• _YOUR GOAL_
Scan the entries for the word "parks" and return every line that has it.

• _RECORDS FOR THE EXERCISE_
::::::
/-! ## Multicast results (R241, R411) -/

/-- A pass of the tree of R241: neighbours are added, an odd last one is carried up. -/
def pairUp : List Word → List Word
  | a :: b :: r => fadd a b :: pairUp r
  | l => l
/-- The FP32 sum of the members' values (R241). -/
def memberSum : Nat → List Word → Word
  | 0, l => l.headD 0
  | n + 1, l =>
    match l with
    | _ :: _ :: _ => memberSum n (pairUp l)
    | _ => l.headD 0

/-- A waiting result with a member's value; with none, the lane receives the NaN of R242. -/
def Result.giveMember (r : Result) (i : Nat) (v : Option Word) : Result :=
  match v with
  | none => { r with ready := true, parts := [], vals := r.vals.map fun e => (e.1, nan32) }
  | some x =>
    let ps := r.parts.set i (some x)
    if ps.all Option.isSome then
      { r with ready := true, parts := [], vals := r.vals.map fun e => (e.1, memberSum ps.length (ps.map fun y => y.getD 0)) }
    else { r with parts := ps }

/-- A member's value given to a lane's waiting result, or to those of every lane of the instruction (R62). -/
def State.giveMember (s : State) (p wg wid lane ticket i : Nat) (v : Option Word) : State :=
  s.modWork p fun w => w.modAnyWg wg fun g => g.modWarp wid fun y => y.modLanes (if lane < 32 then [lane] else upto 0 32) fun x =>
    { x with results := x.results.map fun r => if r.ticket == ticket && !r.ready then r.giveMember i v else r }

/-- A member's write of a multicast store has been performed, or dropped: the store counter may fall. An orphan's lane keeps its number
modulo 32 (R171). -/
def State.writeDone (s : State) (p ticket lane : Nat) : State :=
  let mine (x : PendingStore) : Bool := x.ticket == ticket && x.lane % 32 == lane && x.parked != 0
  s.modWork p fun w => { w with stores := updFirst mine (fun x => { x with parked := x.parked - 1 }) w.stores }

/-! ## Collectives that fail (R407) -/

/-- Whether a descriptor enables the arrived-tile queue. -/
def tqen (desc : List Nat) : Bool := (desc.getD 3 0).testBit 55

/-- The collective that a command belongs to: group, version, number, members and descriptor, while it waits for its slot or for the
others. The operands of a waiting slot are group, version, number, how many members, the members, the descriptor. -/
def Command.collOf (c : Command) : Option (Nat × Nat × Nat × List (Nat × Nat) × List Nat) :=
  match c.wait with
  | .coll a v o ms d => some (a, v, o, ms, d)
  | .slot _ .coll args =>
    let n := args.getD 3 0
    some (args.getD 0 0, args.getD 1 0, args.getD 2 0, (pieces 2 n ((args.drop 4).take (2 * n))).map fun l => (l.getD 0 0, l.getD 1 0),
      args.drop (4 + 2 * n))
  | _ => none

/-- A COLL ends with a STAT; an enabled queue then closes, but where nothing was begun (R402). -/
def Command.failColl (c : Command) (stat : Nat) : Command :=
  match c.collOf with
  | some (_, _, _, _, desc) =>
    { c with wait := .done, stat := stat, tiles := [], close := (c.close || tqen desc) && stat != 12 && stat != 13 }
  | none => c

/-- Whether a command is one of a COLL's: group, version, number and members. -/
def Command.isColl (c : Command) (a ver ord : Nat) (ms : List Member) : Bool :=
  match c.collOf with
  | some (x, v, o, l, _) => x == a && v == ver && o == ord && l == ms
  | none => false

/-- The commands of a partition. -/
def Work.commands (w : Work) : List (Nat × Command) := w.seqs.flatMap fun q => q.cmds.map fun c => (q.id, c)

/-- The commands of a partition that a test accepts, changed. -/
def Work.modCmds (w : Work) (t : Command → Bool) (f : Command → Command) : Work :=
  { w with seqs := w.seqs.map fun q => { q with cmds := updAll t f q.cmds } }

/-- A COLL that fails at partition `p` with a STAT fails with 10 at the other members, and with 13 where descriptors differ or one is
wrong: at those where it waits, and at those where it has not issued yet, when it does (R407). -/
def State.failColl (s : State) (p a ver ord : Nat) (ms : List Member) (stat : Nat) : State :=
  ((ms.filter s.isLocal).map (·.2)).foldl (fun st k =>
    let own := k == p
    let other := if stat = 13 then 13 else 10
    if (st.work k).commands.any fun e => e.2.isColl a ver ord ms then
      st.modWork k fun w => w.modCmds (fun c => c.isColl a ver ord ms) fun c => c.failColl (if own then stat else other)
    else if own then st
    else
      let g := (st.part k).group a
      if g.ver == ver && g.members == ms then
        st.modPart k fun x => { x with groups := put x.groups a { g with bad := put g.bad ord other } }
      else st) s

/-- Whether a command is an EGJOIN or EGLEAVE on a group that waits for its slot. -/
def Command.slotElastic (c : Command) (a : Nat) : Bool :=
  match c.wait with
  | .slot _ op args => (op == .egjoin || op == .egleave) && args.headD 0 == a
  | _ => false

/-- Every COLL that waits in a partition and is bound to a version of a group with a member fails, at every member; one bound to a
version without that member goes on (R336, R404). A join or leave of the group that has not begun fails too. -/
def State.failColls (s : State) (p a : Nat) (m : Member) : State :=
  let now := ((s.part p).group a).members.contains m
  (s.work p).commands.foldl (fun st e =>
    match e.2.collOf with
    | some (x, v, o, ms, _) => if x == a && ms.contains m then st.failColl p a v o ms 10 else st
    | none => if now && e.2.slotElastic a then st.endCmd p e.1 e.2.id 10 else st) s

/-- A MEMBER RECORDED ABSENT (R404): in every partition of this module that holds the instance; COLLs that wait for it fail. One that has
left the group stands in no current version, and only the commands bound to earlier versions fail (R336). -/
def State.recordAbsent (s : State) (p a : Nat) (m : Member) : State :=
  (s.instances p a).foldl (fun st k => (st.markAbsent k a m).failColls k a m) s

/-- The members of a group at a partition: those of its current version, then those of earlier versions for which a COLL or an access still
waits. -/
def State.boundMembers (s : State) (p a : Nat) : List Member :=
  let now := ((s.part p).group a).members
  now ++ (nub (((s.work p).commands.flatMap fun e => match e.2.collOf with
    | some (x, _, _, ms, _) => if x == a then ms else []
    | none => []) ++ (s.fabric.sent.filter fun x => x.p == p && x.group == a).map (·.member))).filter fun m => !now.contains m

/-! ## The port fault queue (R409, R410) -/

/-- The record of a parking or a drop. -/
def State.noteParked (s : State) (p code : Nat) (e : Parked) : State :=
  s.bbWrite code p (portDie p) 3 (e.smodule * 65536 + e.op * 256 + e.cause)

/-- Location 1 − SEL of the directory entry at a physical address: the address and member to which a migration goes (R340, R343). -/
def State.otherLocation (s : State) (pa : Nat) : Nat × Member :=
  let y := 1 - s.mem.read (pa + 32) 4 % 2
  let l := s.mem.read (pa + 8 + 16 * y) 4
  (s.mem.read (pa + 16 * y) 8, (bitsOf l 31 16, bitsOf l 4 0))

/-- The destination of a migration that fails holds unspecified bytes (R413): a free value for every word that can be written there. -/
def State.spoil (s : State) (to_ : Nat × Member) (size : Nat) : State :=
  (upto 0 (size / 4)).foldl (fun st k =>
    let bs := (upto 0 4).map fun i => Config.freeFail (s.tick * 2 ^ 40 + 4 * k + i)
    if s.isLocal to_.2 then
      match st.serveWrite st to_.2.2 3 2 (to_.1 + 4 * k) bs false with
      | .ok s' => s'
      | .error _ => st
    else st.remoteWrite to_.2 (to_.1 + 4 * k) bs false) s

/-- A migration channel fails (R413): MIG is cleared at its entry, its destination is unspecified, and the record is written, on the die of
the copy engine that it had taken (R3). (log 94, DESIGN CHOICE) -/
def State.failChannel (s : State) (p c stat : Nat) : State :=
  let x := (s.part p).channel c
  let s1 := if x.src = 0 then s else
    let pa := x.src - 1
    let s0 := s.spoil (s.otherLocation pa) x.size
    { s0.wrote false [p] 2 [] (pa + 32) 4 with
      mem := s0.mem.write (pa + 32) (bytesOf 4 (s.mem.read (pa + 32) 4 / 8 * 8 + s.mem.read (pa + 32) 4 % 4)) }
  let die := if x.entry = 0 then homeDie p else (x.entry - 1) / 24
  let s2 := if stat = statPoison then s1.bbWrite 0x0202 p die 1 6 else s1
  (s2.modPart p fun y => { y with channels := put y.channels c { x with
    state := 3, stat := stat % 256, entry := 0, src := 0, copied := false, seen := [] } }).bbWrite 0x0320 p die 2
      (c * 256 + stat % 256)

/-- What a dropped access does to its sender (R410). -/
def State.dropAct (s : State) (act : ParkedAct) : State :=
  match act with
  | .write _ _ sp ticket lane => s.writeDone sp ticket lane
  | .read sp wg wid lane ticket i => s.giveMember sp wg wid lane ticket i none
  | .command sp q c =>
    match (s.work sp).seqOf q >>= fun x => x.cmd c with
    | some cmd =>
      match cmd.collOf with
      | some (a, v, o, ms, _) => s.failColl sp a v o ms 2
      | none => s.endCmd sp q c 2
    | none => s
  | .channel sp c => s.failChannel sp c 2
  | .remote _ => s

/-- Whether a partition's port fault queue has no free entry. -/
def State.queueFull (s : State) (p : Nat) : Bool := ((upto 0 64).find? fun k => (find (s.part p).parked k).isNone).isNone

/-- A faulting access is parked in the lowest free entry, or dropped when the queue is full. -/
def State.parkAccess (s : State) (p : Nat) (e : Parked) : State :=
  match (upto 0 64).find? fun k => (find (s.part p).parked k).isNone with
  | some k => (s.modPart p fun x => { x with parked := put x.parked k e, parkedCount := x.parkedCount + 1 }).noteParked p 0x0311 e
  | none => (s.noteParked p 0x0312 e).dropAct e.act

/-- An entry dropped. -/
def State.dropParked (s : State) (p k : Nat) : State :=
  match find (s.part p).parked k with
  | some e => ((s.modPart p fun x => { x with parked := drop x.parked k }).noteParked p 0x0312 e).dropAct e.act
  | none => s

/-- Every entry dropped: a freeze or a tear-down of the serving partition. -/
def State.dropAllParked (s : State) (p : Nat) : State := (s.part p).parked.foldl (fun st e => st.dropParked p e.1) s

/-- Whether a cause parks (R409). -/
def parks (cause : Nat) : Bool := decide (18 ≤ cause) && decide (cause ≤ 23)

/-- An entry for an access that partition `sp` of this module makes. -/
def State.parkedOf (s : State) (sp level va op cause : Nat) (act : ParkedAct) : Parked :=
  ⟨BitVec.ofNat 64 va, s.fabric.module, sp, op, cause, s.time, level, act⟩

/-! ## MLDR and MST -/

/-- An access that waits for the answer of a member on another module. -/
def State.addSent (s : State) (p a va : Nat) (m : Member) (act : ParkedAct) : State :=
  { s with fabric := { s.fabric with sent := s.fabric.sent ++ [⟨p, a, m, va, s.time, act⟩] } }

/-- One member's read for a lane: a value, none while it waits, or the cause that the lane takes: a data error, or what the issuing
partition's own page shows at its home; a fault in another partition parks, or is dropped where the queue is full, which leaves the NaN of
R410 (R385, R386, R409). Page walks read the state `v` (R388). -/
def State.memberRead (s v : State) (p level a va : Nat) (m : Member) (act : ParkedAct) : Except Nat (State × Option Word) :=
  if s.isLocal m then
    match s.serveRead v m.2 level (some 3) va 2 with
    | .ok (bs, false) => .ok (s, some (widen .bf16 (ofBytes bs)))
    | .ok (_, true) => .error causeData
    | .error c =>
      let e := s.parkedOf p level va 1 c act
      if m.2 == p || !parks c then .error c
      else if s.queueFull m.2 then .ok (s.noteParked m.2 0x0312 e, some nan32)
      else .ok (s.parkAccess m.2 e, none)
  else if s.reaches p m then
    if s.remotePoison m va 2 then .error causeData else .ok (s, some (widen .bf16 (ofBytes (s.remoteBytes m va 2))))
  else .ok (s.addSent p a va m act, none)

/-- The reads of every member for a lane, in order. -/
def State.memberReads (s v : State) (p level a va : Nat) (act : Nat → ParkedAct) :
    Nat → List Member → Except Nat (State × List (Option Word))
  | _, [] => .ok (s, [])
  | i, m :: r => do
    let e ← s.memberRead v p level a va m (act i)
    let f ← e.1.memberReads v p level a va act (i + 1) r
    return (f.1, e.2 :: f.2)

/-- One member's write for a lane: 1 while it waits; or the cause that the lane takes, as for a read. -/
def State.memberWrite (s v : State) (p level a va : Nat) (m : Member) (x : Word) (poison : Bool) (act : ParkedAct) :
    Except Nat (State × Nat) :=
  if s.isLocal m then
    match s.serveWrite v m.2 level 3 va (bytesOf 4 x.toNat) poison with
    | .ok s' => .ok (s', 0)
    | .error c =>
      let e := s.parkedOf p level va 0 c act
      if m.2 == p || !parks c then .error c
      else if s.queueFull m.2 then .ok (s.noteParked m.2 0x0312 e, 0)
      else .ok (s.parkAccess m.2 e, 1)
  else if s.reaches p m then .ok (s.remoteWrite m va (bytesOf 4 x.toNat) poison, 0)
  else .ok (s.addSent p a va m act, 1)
::::::
• _ANSWER SECTION_
/-- Whether a cause parks (R409). -/
def parks (cause : Nat) : Bool := decide (18 ≤ cause) && decide (cause ≤ 23)
partition's own page shows at its home; a fault in another partition parks, or is dropped where the queue is full, which leaves the NaN of
      if m.2 == p || !parks c then .error c
      if m.2 == p || !parks c then .error c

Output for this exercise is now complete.